Savarkar and Hindutva
Though delayed, justice has finally been done to the man.
After years of prevarication, the Bharatiya Janata Party has at last publicly and explicitly owned up Vinayak Damodar Savarkar as its cult figure. The BJP seeks to displace Gandhi from his position as the pre-eminent symbol of Indian nationalism and project, in his stead, Savarkar as a national hero. This is an enterprise, however, that is fraught with risk. The risk of the truth coming out in the open.
This book investigates the figure of Savarkar, the author of the term 'Hindutva'. What it finds does not add up to a flattering portrait.

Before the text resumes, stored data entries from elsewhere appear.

-- ==== Sys2Proof/Certificates/Slice0/Obligations.lean ====
section
/-! DEFINITION. The statements for the provers. Each docstring names the rules of spec/ that the statement follows;
`takes`, `accepted`, `answered`, `replied`, `heard`, `Retired`, `advertMade`, `attemptOver`, `failsBy` and `succeedsBy` are
among the words of Sys2Proof/Safety.lean. -/

open Sys2Proof Sys2Proof.Machine

/-! ### The machine -/

/-- One step takes the command at the front of the queue and runs it with the queue's rest. -/
def Obligations.StepRunsFront : Prop :=
  ∀ (c : Instr) (rest : List Instr) (s : State),
    s.pending = c :: rest → step s = exec c { s with pending := rest }

/-- With no command waiting one bit time passes: the clock, the idle count of an idle line (R9), the watch (R18), the RI
timer (R173), the contest timers and every lifetime but that of a hold in COMMITTING (R90, R98) move on by one, and
exactly the part's own events that then fall are queued. While the reset line is held nothing passes. That time passes so
is the model's choice (log 1, log 2, log 3), and that the contest timer counts up (log 31). -/
def Obligations.EmptyQueuePassesABitTime : Prop :=
  ∀ s : State, s.pending = [] →
    (s.resetHeld = true → step s = .next s) ∧
    (s.resetHeld = false → ∃ t, step s = .next t ∧ { t with pending := [] } = s.elapse 1 ∧
      t.pending.Perm (s.elapse 1).ownEvents ∧
      t = { s with
        now := s.now + 1
        lac.idle := if s.lac.activity then s.lac.idle else s.lac.idle + 1
        lac.watch := match s.lac.watch with
          | .running e => .running (e + 1)
          | w => w
        sc.riTimer := s.sc.riTimer.map (fun e => e + 1)
        hu := { s.hu with holds := t.hu.holds, slots := t.hu.slots }
        pending := t.pending } ∧
      (∀ i : Fin 8, t.slot i = match s.slot i with
        | .live (.announced e commit) n tag => .live (.announced (e + 1) commit) n tag
        | x => x) ∧
      t.hu.holds.length = s.hu.holds.length ∧
      (∀ (k : Nat) (h : Hold), s.hu.holds[k]? = some h →
        ((h.own = true ∧ ∃ i commit tag, s.slot i = .live (.committing commit) h.number tag) →
          t.hu.holds[k]? = some h) ∧
        (¬(h.own = true ∧ ∃ i commit tag, s.slot i = .live (.committing commit) h.number tag) →
          t.hu.holds[k]? = some { h with lifetime := h.lifetime.map (fun l => l - 1) })) ∧
      (s.HoldsOk → ∀ c : Instr, c ∈ t.pending ↔
        (c = .riTick ∧ ∃ e, t.sc.riTimer = some e ∧ s.timing.ri * 1000000 ≤ e) ∨
        (c = .silenceWatchExpiry ∧ ∃ e, t.lac.watch = .running e ∧ s.timing.watch * 1000 ≤ e) ∨
        (∃ i e commit n tag, c = .contestExpiry i ∧ t.slot i = .live (.announced e commit) n tag ∧
          s.timing.contest * 1000 ≤ e) ∨
        (∃ i n tag, c = .holdLifetimeExpiry i ∧ (t.slot i = .live .held n tag ∨ t.slot i = .live .committed n tag) ∧
          ∃ h ∈ t.hu.holds, h.own = true ∧ h.number = n ∧ (h.lifetime = some 0 ∨ h.lifetime = none)) ∨
        (∃ h ∈ t.hu.holds, h.own = false ∧ h.lifetime = some 0 ∧
          c = .peerLifetimeExpiry (BitVec.ofNat 16 h.origin) h.number) ∨
        (c = .attemptStart 0 ∧ s.lac.attempt = none ∧ ∃ p, t.mayStart p = true) ∨
        (c = .echoLost ∧ ∃ a n, s.lac.attempt = some a ∧ a.startedAt + n + 8 ≤ t.now ∧
          (s.lac.sending.bind Transmission.cut = some n ∨
            (s.lac.sending.bind Transmission.cut = none ∧ s.lac.echo = false ∧ n = 12))) ∨
        (c = .searchStart ∧ s.psu.context = none ∧ s.psu.queue ≠ []) ∨
        (∃ x, s.psu.context = some x ∧ ((x.abortTag ≠ none ∧ c = .searchAbortEnd) ∨
          (x.abortTag = none ∧ ((x.phase = .passStart ∧ c = .passStart) ∨
            (x.phase = .selecting ∧ c = .selectionStep) ∨ (x.phase = .completing ∧ c = .searchCompletion)))))))

/-- What reset leaves (R20, R41, R42, R55, R73, R114, R117, R169, R170), and how the reset line gives it: it is asserted
in any state, and its release lets the part run. Transmit enable is low, and the send output gives filler while the line is
held and after it. The pins, the echo while its activity lasts (R11), and the queue of commands stand (log 7). -/
def Obligations.ResetLineClears : Prop :=
  (∀ s : State, ∃ t, exec .resetLineAssert s = .next t ∧ t.resetHeld = true ∧
    t.lac = { due := Vector.replicate 10 none, attempt := none, sending := none, budget := 0, idle := 0,
              activity := s.lac.activity, echo := s.lac.echo, lfsr := 0, watch := .off, isolated := false,
              assembler := ⟨none, []⟩ } ∧
    t.tv = { nodes := [], links := [], viewIncomplete := false, counter := 0 } ∧
    (∀ i : Fin 16, t.pt.ports[i] = ⟨false, 1, 0, 0, 0, .dark⟩) ∧
    t.ads = ⟨0, 0, 0, 0, false, .clear, false⟩ ∧
    (∀ i : Fin 16, t.pf.profiles[i] = ⟨256, 0, 0, 0, 0, 0⟩) ∧
    t.hu = { holds := [], slots := Vector.replicate 8 .free, lastNumber := 255, blocks := [], overflow := false } ∧
    t.psu = ⟨[], none⟩ ∧
    t.clp = { completions := [], reservations := 0, marks := ⟨false, false, false, false⟩, select := s.clp.select,
              port := .idle } ∧
    t.sc = ⟨.unconfigured, none, none, false, none, 0, none, none⟩ ∧ t.pending = s.pending ∧
    t.attention = false ∧ t.transmitEnable = false ∧ ∀ n : Int, t.sendOutput n = 0x00#8) ∧
  (∀ s : State, s.resetHeld = true →
    exec .resetLineRelease s =
      .next { s with resetHeld := false, clp.port := if s.clp.select then .waitRelease else .idle } ∧
    ∀ n : Int, State.sendOutput
      { s with resetHeld := false, clp.port := if s.clp.select then .waitRelease else .idle } n = 0x00#8) ∧
  exec .resetLineAssert State.reset = .next { State.reset with resetHeld := true }

/-- The state after reset meets every invariant that the steps keep. -/
def Obligations.ResetMeetsInvariants : Prop :=
  State.reset.Agree ∧ State.reset.Accounts ∧ State.reset.Ranges ∧ State.reset.ViewForm ∧ State.reset.Verified ∧
    State.reset.HoldsOk ∧ State.reset.BlocksOk ∧ State.reset.DueOk ∧ State.reset.SearchOk

/-- While the reset line is held, no command but those of the reset line itself changes anything but the two input pins,
the echo that ends with receive activity, and the transaction on the port (log 21). -/
def Obligations.HeldPartTakesNothing : Prop :=
  ∀ (c : Instr) (s : State), s.resetHeld = true → c ≠ .resetLineAssert → c ≠ .resetLineRelease →
    ∃ select port activity echo, exec c s =
      .next { s with clp.select := select, clp.port := port, lac.activity := activity, lac.echo := echo }

/-! ### The control link -/

/-- A request that finds no place is answered BUSY and leaves no trace (R160). -/
def Obligations.BusyLeavesNoTrace : Prop :=
  ∀ (c : Instr) (s : State), s.portOpen → requestOf c = true →
    (16 ≤ s.clp.completions.length + s.clp.reservations ∨
      ((∃ tag b, c = .path tag b) ∧ 4 ≤ s.psu.queue.length)) →
    exec c s = .next (s.replied [0x62#8])
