@[simp] theorem State.entry_setEntry_self (p : Fin 10) (e : Option Entry) : (s.setEntry p e).entry p = e := by
  simp [State.entry, State.setEntry]

theorem State.entry_setEntry_ne (p q : Fin 10) (e : Option Entry) (h : q ≠ p) :
    (s.setEntry p e).entry q = s.entry q := by
  have : p.val ≠ q.val := fun e => h (Fin.ext e.symm)
  simp [State.entry, State.setEntry, this]

end Sys2Proof.Machine
end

Savarkar rejected the inclusive, secular concept of 'territorial nationalism' and advocated the exclusivist, communal concept of 'cultural nationalism'. He repeatedly apologized and gave written undertakings to the government. He was directly connected to more than one murder. And most damagingly, as the book demonstrates in great detail, it was Savarkar who led the conspiracy to assissinate Mahatma Gandhi on that fateful winter evening of 1948.

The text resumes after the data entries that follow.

theorem enterMuted_slot (s : State) (i : Fin 8) : s.enterMuted.slot i = (s.slot i).muted := by
  rw [enterMuted_eq, slot_of_slots (slots_advertDiscarded _),
    muteHolds_slot, slot_of_slots (congrArg Hu.slots (silenced_hu s))]

theorem muted_isLive (x : Slot) : x.muted.isLive = false := by cases x <;> rfl

/-- A muted station agrees, once no JOIN waits (R179). -/
theorem agree_muted {m : State} (identity : m.sc.identity ≠ none) (timing : m.sc.timing ≠ none)
    (station : m.sc.station = .muted) (isMuted : m.sc.muted = true) (ticks : m.sc.riTimer.isSome = true)
    (watch : m.lac.watch ≠ .off) (noLeave : m.sc.leaveWaiting = none) (live : ∀ i : Fin 8, (m.slot i).isLive = false)
    (silent : m.silentLine) (status : Status) : (m.completeJoin status).Agree := by
  rw [completeJoin_eq]
  obtain ⟨free, entries⟩ := silent
  constructor <;> dsimp only <;> rw [station]
  case identity => exact iff_of_false identity nofun
  case timing => exact iff_of_false timing (fun is => is.elim nofun nofun)
  case ticks => exact ticks
  case watch => exact ⟨fun _ => rfl, fun _ => watch⟩
  case muted => exact iff_of_true isMuted rfl
  case leaving => exact iff_of_false (by rw [noLeave]; nofun) nofun
  case joining => exact iff_of_false nofun (fun is => is.elim nofun nofun)
  case notJoined => nofun
  case noSearch => exact fun _ no => absurd rfl no
  case noHold => exact fun _ => live
  case allFree => exact fun early => early.elim nofun nofun
  case silent => exact fun _ => ⟨free, entries⟩
  case withdraw =>
    refine fun _ => ⟨fun p => ?_, ?_⟩
    · exact congrArg (Option.any Entry.withdraws) (entries p)
    · exact congrArg (Option.any fun a : Attempt => a.kind == .withdraw) free

theorem Agree.enterMuted (h : s.Agree) (joined : s.sc.station.joined = true) (leaving : s.sc.station ≠ .leaving)
    (status : Status) : (s.enterMuted.completeJoin status).Agree := by
  obtain ⟨identity, timing⟩ := h.configured joined
  have sc := enterMuted_sc s
  refine agree_muted ?_ ?_ ?_ ?_ ?_ ?_ ?_ ?_ ⟨enterMuted_attempt s, enterMuted_entry s⟩ status
  · rw [sc]
    exact identity
  · rw [sc]
    exact timing
  · rw [sc]
  · rw [sc]
  · rw [sc]
    exact h.ticks.trans joined
  · rw [enterMuted_watch]
    exact h.watch.2 joined
  · rw [sc]
    exact h.noLeave leaving
  · intro i
    rw [enterMuted_slot]
    exact muted_isLive _

theorem completeJoin_of_none (none : s.sc.joinWaiting = none) (status : Status) : s.completeJoin status = s := by
  unfold State.completeJoin
  rw [none]

theorem Agree.duplicateReport (h : s.Agree) : s.duplicateReport.Agree := by
  unfold State.duplicateReport
  split
  · rename_i station
    exact h.enterMuted (by rw [station]; rfl) (by rw [station]; nofun) _
  · rename_i station
    exact h.enterMuted (by rw [station]; rfl) (by rw [station]; nofun) _
  · rename_i station
    have none : s.enterMuted.sc.joinWaiting = none := by
      rw [enterMuted_sc]
      exact h.noJoin (by rw [station]; exact fun is => is.elim nofun nofun)
    rw [← completeJoin_of_none none .ok]
    exact h.enterMuted (by rw [station]; rfl) (by rw [station]; nofun) _
  · rename_i station
    obtain ⟨identity, timing⟩ := h.configured (by rw [station]; rfl)
    refine agree_finishLeave ?_ ?_ (enterMuted_attempt s) ?_ ?_ _
    · rw [enterMuted_sc]
      exact identity
    · rw [enterMuted_sc]
      exact timing
    · rw [enterMuted_sc]
      exact h.noJoin (by rw [station]; exact fun is => is.elim nofun nofun)
    · rw [enterMuted_psu]
      exact h.noSearch (by rw [station]; nofun) (by rw [station]; nofun)
  · exact h

end State

end Sys2Proof.Machine

namespace Sys2Proof.Machine

namespace State

variable {s t : State}

/-! ### Each part of an event keeps the agreement -/

theorem onLine_makeDue_attempt (s : State) (p : Fin 10) (k : FrameKind) (c : Fin 3) :
    (s.makeDue p k c).lac.attempt = s.lac.attempt := by
  rw [State.makeDue_eq]
  rfl

theorem sc_makeDue (s : State) (p : Fin 10) (k : FrameKind) (c : Fin 3) : (s.makeDue p k c).sc = s.sc := by
  rw [State.makeDue_eq]
  rfl

theorem watch_makeDue (s : State) (p : Fin 10) (k : FrameKind) (c : Fin 3) :
    (s.makeDue p k c).lac.watch = s.lac.watch := by
  rw [State.makeDue_eq]
  rfl

theorem unwithdrawn_makeDue {p : Fin 10} {k : FrameKind} {c : Fin 3} (kind : carries p k = true)
    (cls : classFits k c = true) (other : k ≠ .withdraw) (h : s.unwithdrawn) : (s.makeDue p k c).unwithdrawn :=
  ⟨(Orderly.makeDue kind cls other).withdraws h.1, by rw [onLine_makeDue_attempt]; exact h.2⟩

/-- A search, or a queued request, is a station's in OPERATING or MUTED (R118). -/
theorem Agree.searching (h : s.Agree) (flight : s.psu.context ≠ none ∨ s.psu.queue ≠ []) {P : Prop}
    (operating : s.sc.station ≠ .operating) (muted : s.sc.station ≠ .muted) : P := by
  obtain ⟨queue, context⟩ := h.noSearch operating muted
  exact (flight.elim (fun ne => ne context) (fun ne => ne queue)).elim

/-- Work on the path queue and the completion queue alone, in OPERATING and MUTED. -/
theorem Agree.of_search (h : s.Agree) (psu : Psu) (clp : Clp)
    (searches : s.sc.station ≠ .operating → s.sc.station ≠ .muted → psu = s.psu) :
    Agree { s with psu := psu, clp := clp } :=
  h.transfer rfl Iff.rfl searches (fun _ left => left) (fun _ _ => id) (fun _ _ => id) (fun _ => id) (fun _ => id)

theorem Agree.endSearch (h : s.Agree) (flight : s.psu.context ≠ none ∨ s.psu.queue ≠ []) (done : Completion) :
    (s.endSearch done).Agree :=
  h.of_search _ _ (h.searching flight)

theorem completeAbort_eq (s : State) (tag : Option Tag) : s.completeAbort tag = { s with
    clp := { s.clp with
      completions := s.clp.completions ++ (tag.map (fun t => Completion.plain .abort t .ok)).toList
      reservations := s.clp.reservations - tag.toList.length } } := by
  cases tag with
  | none =>
    obtain ⟨_, _, _, _, _, _, _, _, _, _, ⟨_, _, _, _, _⟩, _, _⟩ := s
    simp [State.completeAbort]
  | some t => rfl

theorem Agree.completeAbort (h : s.Agree) (tag : Option Tag) : (s.completeAbort tag).Agree := by
  rw [completeAbort_eq]
  exact h.of_search s.psu _ (fun _ _ => rfl)

/-- An own hold stands in its slot, before its ANNOUNCE is due (R92). -/
def withHold (i : Fin 8) (tag : Tag) (priority start width : Nat) (links : List LinkKey) (s : State) : State :=
  ({ s.putHold ⟨s.ownId, s.nextNumber, true, priority, false, false, start, width, links, none⟩ with
    hu.lastNumber := s.nextNumber }.count 1).setSlot i (.live (.pending none) s.nextNumber tag)

theorem createHold_eq (s : State) (i : Fin 8) (tag : Tag) (priority start width : Nat) (links : List LinkKey) :
    s.createHold i tag priority start width links =
      (s.withHold i tag priority start width links).makeDue (holdPlace i) .announce 1 := rfl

Inimitably forthright and hard-hitting, A.G. Noorani builds a devastating case against Savarkar. With a wealth of information and historical detail, this book is a must for all those interested in modern Indian politics and the history of communalism in India.
Reviews
Noorani succeeds in bringing to the fore the tremendous gap between the precepts and practice of the Hindutva icon.
Himal Southasian
The book is exhaustively researched and vividly brings out both positive and negative sides of Savarkar. To that extent it is an important addition to the growing family of books on Hindu-Muslim relations in this country, which unfortunately threaten to tear apart the moral, social and economic fabric of India.
Business India
[This] book displays the many facets of a superbly skilful lawyer. A strong sense of evidence, hard investigative work, isolation and analysis of patterns of behaviour and regularities in the mass of evidence, backed up by a strong argument . . . in which law and morality inform each other.